Stored items from a collection:

□ □ □

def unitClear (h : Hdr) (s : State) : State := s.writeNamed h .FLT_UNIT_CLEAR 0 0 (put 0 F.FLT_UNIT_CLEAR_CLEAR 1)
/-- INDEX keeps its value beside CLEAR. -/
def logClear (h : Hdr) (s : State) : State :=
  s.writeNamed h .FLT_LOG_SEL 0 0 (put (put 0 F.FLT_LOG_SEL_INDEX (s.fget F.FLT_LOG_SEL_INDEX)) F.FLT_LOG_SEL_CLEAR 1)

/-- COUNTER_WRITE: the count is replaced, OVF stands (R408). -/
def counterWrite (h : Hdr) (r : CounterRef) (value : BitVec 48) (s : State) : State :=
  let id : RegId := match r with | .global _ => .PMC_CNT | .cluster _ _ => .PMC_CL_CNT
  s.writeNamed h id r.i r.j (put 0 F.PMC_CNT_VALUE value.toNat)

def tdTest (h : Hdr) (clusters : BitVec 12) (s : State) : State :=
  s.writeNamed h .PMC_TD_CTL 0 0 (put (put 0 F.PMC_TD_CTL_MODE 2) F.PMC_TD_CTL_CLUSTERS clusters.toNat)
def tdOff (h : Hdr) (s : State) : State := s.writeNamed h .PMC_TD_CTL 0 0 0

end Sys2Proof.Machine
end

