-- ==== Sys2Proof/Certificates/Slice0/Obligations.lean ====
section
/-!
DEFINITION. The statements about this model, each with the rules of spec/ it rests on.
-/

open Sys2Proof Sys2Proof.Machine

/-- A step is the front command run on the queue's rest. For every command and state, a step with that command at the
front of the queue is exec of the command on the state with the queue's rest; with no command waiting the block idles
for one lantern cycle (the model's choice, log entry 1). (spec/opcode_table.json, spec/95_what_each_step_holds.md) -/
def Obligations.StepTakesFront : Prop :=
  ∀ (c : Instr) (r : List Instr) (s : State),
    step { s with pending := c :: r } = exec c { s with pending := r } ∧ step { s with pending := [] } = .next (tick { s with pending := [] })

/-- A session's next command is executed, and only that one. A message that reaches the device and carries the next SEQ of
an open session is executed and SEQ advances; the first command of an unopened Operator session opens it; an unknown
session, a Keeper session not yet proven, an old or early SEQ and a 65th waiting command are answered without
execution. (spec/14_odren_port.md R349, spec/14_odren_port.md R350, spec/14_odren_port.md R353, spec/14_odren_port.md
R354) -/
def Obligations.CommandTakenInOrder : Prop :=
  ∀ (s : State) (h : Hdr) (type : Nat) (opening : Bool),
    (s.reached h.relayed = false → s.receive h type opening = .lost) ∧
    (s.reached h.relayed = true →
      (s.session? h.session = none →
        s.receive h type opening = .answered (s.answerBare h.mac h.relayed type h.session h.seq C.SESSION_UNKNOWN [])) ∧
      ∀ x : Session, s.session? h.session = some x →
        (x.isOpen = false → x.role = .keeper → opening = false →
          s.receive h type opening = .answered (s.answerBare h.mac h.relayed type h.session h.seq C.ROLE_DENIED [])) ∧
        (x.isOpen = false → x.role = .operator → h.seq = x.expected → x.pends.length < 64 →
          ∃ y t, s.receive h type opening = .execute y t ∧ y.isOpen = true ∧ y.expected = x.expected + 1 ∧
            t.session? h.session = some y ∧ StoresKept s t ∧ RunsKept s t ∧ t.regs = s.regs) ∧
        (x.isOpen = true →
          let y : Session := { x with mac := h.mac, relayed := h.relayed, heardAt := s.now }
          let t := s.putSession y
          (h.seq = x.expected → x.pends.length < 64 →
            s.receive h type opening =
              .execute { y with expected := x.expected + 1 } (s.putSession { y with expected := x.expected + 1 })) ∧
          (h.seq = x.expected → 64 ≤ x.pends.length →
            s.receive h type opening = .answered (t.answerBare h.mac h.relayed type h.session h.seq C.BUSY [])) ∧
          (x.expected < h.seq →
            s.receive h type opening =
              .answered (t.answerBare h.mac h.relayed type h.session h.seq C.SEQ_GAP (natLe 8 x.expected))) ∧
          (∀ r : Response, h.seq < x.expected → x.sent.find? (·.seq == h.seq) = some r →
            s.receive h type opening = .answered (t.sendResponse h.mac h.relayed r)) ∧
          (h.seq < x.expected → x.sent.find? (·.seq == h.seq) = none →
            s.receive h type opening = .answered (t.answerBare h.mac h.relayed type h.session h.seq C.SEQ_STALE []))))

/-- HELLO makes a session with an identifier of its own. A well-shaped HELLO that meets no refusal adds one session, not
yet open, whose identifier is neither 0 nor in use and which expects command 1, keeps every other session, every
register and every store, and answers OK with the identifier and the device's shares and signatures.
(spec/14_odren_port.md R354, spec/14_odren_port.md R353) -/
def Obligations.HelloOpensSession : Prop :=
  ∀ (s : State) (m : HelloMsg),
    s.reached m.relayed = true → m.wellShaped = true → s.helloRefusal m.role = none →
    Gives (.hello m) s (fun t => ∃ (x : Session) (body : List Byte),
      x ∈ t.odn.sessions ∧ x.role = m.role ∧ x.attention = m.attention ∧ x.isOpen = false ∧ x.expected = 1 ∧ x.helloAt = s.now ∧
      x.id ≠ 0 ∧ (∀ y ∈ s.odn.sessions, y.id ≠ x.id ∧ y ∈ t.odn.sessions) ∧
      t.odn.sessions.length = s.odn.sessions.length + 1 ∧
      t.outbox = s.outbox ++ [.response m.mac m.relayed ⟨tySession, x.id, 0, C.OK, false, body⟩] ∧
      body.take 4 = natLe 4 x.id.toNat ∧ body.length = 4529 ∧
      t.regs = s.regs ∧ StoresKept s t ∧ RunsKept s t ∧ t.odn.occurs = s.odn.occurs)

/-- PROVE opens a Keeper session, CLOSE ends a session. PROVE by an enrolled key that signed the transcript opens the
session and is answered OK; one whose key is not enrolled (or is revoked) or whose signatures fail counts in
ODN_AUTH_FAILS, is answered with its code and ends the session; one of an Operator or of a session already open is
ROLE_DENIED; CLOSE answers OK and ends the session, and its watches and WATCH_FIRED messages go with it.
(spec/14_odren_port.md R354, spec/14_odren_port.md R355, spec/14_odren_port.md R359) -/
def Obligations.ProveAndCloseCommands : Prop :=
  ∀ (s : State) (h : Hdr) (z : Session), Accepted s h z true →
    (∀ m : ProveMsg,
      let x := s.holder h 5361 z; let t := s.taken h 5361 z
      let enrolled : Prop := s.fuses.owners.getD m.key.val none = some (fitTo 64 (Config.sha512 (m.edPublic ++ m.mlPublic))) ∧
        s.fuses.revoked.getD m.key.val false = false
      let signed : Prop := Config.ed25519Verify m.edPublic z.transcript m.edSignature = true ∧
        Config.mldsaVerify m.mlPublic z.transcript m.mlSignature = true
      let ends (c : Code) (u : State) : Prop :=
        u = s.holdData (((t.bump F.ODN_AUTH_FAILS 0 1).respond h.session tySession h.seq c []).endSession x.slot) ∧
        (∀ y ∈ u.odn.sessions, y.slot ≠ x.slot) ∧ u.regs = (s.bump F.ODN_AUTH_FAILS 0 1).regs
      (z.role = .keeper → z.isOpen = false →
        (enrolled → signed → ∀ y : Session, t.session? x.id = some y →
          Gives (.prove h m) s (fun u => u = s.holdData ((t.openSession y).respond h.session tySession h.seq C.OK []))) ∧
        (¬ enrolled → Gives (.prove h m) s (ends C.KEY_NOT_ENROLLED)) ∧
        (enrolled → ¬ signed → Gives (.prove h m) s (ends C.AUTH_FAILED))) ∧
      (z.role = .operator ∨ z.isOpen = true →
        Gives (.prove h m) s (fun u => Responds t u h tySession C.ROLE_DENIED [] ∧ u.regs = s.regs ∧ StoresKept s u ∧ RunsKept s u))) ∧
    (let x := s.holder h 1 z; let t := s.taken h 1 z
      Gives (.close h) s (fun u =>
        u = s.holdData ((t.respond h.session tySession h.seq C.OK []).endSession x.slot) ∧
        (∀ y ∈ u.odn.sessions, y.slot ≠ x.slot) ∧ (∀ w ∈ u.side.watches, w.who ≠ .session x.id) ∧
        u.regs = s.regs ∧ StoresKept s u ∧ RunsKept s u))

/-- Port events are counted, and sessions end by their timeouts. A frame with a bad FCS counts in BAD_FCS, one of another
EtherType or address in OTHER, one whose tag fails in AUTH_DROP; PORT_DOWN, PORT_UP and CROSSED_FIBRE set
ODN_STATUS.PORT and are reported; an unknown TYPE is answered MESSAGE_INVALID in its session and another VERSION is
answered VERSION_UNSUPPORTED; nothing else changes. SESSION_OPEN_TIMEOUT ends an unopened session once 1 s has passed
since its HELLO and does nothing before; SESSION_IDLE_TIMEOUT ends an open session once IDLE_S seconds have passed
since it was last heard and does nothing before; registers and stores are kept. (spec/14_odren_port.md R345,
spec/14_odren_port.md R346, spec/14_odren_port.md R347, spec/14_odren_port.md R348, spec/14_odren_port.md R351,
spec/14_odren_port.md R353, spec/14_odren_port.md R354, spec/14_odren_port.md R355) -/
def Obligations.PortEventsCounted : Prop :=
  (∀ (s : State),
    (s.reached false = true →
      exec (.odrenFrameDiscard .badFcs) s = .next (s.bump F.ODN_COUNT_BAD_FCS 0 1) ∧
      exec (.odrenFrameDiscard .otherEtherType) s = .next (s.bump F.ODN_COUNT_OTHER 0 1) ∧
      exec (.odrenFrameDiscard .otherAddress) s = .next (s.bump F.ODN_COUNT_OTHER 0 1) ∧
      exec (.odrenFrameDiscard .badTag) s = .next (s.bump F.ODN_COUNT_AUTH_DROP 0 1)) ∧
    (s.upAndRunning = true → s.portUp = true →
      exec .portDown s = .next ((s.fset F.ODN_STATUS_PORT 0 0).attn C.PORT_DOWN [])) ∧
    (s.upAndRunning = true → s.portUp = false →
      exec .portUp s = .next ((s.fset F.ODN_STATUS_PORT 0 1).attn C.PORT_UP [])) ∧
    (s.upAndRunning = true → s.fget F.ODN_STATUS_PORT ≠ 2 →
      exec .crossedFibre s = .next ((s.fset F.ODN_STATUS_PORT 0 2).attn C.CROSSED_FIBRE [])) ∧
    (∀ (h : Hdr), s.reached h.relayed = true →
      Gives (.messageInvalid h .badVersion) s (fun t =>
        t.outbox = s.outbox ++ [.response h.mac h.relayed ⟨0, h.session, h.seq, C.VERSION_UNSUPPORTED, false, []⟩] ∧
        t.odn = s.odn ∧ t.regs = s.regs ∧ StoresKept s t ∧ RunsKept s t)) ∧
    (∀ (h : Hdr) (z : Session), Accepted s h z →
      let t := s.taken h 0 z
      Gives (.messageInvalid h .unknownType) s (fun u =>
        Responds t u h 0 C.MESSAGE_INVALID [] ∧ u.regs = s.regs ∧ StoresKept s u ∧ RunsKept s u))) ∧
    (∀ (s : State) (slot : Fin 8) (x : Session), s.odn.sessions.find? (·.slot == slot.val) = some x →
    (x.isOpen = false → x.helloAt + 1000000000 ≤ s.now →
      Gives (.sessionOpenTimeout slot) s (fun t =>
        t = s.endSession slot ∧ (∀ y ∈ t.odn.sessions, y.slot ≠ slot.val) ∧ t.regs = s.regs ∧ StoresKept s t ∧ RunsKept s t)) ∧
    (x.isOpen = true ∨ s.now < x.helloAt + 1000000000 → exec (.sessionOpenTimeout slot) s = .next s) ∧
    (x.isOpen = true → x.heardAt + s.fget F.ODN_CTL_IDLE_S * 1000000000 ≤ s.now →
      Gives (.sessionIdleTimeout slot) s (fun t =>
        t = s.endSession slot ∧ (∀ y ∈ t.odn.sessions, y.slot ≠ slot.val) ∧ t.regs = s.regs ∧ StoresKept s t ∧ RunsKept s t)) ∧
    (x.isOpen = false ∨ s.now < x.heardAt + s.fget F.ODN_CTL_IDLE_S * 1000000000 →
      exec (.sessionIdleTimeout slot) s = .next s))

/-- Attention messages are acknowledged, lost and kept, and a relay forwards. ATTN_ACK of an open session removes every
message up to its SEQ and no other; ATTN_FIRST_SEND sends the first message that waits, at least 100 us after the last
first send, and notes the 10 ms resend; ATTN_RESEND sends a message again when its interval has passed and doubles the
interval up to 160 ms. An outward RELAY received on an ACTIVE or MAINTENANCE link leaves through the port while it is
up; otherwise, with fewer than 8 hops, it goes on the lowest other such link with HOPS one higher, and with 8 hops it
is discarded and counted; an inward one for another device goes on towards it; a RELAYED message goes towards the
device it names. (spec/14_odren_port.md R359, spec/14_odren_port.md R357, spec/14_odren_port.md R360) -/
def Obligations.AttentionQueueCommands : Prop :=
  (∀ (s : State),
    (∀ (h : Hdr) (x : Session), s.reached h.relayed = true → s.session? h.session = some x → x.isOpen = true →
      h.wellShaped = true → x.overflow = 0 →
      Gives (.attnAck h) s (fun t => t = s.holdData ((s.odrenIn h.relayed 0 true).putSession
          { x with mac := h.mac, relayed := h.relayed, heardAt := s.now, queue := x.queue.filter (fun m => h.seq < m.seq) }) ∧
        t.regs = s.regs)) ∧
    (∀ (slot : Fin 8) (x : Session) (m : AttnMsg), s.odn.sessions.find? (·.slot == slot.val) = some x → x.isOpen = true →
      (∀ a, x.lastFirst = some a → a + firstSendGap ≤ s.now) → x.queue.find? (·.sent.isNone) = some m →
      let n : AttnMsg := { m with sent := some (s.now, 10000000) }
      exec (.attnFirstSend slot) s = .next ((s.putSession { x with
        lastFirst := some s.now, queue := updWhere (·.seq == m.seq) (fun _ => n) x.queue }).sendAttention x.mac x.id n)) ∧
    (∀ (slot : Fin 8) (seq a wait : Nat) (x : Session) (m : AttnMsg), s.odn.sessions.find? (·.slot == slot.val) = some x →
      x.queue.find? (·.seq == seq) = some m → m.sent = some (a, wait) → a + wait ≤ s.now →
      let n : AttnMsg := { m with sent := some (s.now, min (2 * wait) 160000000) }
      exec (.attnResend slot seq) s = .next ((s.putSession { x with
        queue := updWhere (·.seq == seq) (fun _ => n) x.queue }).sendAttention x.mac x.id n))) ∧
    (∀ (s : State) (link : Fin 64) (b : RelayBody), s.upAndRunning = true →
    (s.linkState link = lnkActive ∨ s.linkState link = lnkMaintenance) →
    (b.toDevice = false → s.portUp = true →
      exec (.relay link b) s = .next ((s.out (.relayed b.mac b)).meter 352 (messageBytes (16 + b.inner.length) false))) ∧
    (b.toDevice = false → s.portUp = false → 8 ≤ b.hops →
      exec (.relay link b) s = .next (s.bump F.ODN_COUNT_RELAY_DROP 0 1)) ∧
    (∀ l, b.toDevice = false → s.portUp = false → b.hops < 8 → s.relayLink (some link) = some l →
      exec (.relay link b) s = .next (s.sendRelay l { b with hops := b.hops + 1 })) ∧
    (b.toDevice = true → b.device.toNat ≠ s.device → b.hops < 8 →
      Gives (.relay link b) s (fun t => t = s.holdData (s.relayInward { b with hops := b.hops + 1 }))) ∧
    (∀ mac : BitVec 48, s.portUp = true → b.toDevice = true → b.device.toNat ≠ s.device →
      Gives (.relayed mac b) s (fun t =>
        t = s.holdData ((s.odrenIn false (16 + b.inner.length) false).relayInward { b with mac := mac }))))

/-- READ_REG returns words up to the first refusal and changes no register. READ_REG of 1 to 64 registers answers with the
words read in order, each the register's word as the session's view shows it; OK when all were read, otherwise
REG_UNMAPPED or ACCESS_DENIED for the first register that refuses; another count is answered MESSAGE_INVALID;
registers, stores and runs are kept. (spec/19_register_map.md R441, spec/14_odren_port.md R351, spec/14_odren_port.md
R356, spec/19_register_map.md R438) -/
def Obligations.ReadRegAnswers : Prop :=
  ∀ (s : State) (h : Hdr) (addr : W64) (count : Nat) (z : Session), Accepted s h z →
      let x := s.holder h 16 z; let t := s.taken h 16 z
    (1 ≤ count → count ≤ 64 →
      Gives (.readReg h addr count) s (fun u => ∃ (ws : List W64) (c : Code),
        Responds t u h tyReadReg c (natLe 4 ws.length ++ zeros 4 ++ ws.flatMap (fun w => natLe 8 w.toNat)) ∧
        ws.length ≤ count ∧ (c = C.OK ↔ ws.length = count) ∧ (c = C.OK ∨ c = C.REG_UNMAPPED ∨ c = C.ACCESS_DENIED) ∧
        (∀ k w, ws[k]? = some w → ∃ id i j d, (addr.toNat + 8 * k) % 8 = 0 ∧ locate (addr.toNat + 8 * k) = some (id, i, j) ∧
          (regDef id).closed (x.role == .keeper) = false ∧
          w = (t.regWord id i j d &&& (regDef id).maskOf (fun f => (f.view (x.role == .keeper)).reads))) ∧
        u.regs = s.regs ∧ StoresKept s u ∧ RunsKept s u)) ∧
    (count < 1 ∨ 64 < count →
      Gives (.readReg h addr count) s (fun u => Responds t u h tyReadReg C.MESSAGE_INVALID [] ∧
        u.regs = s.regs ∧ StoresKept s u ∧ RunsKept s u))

□ □ □

» **EXERCISE**
When the line with "queue := updWhere (·.seq == seq)" is reached in the data above, begin copying, and stop after the line with "exec (.relay link b) s = .next ((s.out"; copy each line exactly, both ends included.

» **RESPONSE AREA**
        queue := updWhere (·.seq == seq) (fun _ => n) x.queue }).sendAttention x.mac x.id n))) ∧
    (∀ (s : State) (link : Fin 64) (b : RelayBody), s.upAndRunning = true →
    (s.linkState link = lnkActive ∨ s.linkState link = lnkMaintenance) →
    (b.toDevice = false → s.portUp = true →
      exec (.relay link b) s = .next ((s.out (.relayed b.mac b)).meter 352 (messageBytes (16 + b.inner.length) false))) ∧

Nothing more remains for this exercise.